● **EXERCISE**
So that nothing is lost, restate each entry exactly as supplied.

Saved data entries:

════════

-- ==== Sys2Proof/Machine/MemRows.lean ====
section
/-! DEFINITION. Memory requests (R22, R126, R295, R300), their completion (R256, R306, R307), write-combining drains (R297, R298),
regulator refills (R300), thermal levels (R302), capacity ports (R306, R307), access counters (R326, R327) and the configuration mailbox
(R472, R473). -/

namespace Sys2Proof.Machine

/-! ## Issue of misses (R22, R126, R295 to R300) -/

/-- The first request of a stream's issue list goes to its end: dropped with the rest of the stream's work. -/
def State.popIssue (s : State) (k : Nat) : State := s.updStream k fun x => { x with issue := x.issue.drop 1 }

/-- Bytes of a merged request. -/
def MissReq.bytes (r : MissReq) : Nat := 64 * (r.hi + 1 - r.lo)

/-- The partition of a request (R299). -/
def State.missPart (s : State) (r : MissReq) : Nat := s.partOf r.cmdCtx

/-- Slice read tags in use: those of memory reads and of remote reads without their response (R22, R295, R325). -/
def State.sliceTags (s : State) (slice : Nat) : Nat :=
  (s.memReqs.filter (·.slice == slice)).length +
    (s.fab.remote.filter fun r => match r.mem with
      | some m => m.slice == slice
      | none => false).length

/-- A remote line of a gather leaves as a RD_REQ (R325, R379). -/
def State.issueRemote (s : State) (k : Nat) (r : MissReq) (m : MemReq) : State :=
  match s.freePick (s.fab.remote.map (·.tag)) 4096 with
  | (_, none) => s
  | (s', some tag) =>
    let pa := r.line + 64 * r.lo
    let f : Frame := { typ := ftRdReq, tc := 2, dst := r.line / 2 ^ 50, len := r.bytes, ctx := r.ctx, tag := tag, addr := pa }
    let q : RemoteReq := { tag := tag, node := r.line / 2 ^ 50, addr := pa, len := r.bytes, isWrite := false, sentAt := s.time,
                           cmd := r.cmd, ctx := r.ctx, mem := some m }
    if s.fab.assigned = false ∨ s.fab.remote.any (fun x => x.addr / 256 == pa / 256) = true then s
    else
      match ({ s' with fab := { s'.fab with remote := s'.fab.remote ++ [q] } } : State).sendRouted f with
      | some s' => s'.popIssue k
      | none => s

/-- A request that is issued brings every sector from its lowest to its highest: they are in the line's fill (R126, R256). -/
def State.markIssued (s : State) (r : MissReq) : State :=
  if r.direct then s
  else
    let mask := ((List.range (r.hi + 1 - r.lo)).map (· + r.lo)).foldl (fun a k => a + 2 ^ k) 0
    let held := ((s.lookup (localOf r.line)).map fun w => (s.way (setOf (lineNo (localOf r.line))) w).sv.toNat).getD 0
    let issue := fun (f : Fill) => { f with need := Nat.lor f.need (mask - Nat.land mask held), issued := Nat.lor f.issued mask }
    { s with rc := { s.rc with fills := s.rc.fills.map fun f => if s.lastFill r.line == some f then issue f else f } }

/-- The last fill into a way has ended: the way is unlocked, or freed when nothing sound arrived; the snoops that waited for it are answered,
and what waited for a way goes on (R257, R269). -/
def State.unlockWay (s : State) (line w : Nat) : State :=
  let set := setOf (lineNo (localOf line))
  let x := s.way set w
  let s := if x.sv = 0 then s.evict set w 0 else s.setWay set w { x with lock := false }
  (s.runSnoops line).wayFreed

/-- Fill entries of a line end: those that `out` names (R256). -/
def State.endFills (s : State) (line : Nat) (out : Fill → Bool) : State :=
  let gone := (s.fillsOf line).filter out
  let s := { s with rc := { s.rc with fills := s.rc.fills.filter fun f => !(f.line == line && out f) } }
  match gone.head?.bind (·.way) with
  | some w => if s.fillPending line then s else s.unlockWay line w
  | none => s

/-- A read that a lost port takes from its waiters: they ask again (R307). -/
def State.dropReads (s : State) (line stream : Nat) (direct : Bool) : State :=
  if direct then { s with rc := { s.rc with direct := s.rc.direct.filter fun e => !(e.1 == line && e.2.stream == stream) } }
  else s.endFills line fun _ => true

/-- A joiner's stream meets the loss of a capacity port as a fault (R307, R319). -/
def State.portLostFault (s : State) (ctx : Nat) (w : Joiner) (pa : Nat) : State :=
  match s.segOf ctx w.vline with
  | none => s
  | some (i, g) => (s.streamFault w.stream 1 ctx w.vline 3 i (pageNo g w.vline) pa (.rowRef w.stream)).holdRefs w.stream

════════

● **EXERCISE ANSWER**
-- ==== Sys2Proof/Machine/MemRows.lean ====
section
/-! DEFINITION. Memory requests (R22, R126, R295, R300), their completion (R256, R306, R307), write-combining drains (R297, R298),
regulator refills (R300), thermal levels (R302), capacity ports (R306, R307), access counters (R326, R327) and the configuration mailbox
(R472, R473). -/

namespace Sys2Proof.Machine

/-! ## Issue of misses (R22, R126, R295 to R300) -/

/-- The first request of a stream's issue list goes to its end: dropped with the rest of the stream's work. -/
def State.popIssue (s : State) (k : Nat) : State := s.updStream k fun x => { x with issue := x.issue.drop 1 }

/-- Bytes of a merged request. -/
def MissReq.bytes (r : MissReq) : Nat := 64 * (r.hi + 1 - r.lo)

/-- The partition of a request (R299). -/
def State.missPart (s : State) (r : MissReq) : Nat := s.partOf r.cmdCtx

/-- Slice read tags in use: those of memory reads and of remote reads without their response (R22, R295, R325). -/
def State.sliceTags (s : State) (slice : Nat) : Nat :=
  (s.memReqs.filter (·.slice == slice)).length +
    (s.fab.remote.filter fun r => match r.mem with
      | some m => m.slice == slice
      | none => false).length

/-- A remote line of a gather leaves as a RD_REQ (R325, R379). -/
def State.issueRemote (s : State) (k : Nat) (r : MissReq) (m : MemReq) : State :=
  match s.freePick (s.fab.remote.map (·.tag)) 4096 with
  | (_, none) => s
  | (s', some tag) =>
    let pa := r.line + 64 * r.lo
    let f : Frame := { typ := ftRdReq, tc := 2, dst := r.line / 2 ^ 50, len := r.bytes, ctx := r.ctx, tag := tag, addr := pa }
    let q : RemoteReq := { tag := tag, node := r.line / 2 ^ 50, addr := pa, len := r.bytes, isWrite := false, sentAt := s.time,
                           cmd := r.cmd, ctx := r.ctx, mem := some m }
    if s.fab.assigned = false ∨ s.fab.remote.any (fun x => x.addr / 256 == pa / 256) = true then s
    else
      match ({ s' with fab := { s'.fab with remote := s'.fab.remote ++ [q] } } : State).sendRouted f with
      | some s' => s'.popIssue k
      | none => s

/-- A request that is issued brings every sector from its lowest to its highest: they are in the line's fill (R126, R256). -/
def State.markIssued (s : State) (r : MissReq) : State :=
  if r.direct then s
  else
    let mask := ((List.range (r.hi + 1 - r.lo)).map (· + r.lo)).foldl (fun a k => a + 2 ^ k) 0
    let held := ((s.lookup (localOf r.line)).map fun w => (s.way (setOf (lineNo (localOf r.line))) w).sv.toNat).getD 0
    let issue := fun (f : Fill) => { f with need := Nat.lor f.need (mask - Nat.land mask held), issued := Nat.lor f.issued mask }
    { s with rc := { s.rc with fills := s.rc.fills.map fun f => if s.lastFill r.line == some f then issue f else f } }

/-- The last fill into a way has ended: the way is unlocked, or freed when nothing sound arrived; the snoops that waited for it are answered,
and what waited for a way goes on (R257, R269). -/
def State.unlockWay (s : State) (line w : Nat) : State :=
  let set := setOf (lineNo (localOf line))
  let x := s.way set w
  let s := if x.sv = 0 then s.evict set w 0 else s.setWay set w { x with lock := false }
  (s.runSnoops line).wayFreed

/-- Fill entries of a line end: those that `out` names (R256). -/
def State.endFills (s : State) (line : Nat) (out : Fill → Bool) : State :=
  let gone := (s.fillsOf line).filter out
  let s := { s with rc := { s.rc with fills := s.rc.fills.filter fun f => !(f.line == line && out f) } }
  match gone.head?.bind (·.way) with
  | some w => if s.fillPending line then s else s.unlockWay line w
  | none => s

/-- A read that a lost port takes from its waiters: they ask again (R307). -/
def State.dropReads (s : State) (line stream : Nat) (direct : Bool) : State :=
  if direct then { s with rc := { s.rc with direct := s.rc.direct.filter fun e => !(e.1 == line && e.2.stream == stream) } }
  else s.endFills line fun _ => true

/-- A joiner's stream meets the loss of a capacity port as a fault (R307, R319). -/
def State.portLostFault (s : State) (ctx : Nat) (w : Joiner) (pa : Nat) : State :=
  match s.segOf ctx w.vline with
  | none => s
  | some (i, g) => (s.streamFault w.stream 1 ctx w.vline 3 i (pageNo g w.vline) pa (.rowRef w.stream)).holdRefs w.stream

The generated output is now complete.